» TRY IT: The entries below hold a line with "a window. -/" and a line with "to e0 + n − 1. -/". Return those lines and all that lie between them, exactly and only.

» RECORDS FOR PROCESSING:
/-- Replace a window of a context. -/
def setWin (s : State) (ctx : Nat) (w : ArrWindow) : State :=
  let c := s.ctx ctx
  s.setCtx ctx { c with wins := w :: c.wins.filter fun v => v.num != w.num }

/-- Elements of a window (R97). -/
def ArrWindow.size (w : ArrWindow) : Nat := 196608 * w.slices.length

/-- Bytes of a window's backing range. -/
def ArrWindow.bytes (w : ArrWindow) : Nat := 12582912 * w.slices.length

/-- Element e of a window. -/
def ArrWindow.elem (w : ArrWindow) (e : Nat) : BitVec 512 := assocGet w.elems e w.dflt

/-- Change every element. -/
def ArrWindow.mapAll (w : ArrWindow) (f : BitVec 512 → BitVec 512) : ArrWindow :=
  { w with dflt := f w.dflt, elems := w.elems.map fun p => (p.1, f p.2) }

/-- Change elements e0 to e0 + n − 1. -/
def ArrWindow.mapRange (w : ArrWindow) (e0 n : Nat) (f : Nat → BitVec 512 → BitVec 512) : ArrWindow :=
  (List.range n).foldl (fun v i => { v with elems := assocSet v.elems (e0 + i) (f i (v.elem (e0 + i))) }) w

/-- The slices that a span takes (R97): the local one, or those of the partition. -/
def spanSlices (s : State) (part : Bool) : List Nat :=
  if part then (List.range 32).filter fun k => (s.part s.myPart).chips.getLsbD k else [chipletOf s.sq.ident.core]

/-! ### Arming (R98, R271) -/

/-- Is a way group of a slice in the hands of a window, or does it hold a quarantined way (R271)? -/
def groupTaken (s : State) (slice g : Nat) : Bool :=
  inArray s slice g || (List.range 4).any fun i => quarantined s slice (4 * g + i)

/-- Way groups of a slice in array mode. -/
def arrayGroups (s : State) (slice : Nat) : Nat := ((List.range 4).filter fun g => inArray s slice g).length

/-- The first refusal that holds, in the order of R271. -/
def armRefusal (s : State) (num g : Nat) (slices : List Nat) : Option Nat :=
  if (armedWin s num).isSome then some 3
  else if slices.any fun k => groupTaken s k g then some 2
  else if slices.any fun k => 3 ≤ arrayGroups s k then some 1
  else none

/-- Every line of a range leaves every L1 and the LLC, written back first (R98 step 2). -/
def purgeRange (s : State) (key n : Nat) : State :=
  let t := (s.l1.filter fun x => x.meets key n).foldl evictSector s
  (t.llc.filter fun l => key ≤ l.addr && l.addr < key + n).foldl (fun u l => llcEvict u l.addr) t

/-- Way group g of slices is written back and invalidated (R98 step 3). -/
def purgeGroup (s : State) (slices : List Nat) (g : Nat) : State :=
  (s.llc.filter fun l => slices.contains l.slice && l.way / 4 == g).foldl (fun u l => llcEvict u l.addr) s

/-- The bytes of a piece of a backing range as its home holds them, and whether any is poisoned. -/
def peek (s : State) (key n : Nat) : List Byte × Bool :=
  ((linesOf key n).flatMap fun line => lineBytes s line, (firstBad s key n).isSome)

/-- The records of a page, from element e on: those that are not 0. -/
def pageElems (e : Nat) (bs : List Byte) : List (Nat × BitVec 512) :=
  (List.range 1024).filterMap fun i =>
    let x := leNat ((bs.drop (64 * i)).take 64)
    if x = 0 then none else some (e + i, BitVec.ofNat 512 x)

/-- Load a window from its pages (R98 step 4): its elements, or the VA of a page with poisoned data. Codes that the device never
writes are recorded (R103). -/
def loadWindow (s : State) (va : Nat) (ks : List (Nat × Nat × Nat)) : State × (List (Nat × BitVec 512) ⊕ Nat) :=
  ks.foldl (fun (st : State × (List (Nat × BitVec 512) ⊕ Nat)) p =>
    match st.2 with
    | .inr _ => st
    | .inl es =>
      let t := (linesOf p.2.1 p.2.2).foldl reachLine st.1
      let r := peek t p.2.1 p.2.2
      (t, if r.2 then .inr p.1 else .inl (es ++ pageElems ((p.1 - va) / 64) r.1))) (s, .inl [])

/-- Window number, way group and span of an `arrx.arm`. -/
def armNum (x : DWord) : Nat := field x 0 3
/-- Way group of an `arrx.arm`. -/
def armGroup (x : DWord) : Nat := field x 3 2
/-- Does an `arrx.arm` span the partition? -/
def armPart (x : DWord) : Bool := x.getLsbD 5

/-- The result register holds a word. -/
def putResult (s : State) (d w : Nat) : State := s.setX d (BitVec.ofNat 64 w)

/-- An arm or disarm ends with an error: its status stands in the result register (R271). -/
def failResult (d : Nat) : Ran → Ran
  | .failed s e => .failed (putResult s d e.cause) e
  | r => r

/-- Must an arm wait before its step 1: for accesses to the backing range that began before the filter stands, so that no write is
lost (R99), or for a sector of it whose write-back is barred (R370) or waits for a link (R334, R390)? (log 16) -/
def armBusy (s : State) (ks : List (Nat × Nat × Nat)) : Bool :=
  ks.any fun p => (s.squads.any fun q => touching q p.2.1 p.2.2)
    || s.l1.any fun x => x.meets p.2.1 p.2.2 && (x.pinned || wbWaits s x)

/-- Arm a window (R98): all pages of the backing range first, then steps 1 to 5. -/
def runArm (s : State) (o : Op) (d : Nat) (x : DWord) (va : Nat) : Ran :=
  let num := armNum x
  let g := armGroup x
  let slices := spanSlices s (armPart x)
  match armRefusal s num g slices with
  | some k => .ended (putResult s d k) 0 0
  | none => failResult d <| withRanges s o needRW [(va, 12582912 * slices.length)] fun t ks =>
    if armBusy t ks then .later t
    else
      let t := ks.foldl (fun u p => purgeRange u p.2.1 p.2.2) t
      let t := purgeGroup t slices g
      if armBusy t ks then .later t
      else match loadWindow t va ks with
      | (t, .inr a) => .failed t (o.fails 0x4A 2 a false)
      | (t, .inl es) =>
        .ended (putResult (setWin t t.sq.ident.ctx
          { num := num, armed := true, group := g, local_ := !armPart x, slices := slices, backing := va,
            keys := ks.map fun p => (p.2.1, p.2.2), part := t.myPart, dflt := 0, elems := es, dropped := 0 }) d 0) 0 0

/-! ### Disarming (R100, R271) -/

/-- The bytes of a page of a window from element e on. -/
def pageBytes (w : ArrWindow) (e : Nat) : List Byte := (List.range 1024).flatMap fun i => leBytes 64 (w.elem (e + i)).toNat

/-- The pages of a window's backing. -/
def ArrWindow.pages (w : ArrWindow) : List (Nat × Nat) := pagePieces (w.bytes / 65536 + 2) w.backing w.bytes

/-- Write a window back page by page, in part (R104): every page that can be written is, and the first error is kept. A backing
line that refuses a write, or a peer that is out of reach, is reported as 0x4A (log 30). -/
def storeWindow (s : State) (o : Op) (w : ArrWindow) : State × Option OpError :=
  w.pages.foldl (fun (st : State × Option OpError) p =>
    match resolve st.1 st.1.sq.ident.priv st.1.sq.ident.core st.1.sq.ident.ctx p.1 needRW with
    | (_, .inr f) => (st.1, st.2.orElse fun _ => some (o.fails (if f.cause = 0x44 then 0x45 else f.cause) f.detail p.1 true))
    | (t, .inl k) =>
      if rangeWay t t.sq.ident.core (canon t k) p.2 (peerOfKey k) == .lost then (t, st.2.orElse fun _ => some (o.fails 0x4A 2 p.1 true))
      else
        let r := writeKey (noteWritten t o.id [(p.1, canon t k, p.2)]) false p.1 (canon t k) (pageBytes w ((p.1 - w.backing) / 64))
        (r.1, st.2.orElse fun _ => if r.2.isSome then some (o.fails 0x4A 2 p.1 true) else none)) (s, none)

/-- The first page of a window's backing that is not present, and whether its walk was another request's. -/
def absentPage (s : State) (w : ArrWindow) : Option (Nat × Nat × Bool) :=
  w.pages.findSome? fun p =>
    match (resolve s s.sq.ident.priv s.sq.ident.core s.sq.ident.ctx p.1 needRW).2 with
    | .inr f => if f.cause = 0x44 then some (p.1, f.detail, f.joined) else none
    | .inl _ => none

» EXPECTED ANSWER:
/-- Element e of a window. -/
def ArrWindow.elem (w : ArrWindow) (e : Nat) : BitVec 512 := assocGet w.elems e w.dflt

/-- Change every element. -/
def ArrWindow.mapAll (w : ArrWindow) (f : BitVec 512 → BitVec 512) : ArrWindow :=
  { w with dflt := f w.dflt, elems := w.elems.map fun p => (p.1, f p.2) }

/-- Change elements e0 to e0 + n − 1. -/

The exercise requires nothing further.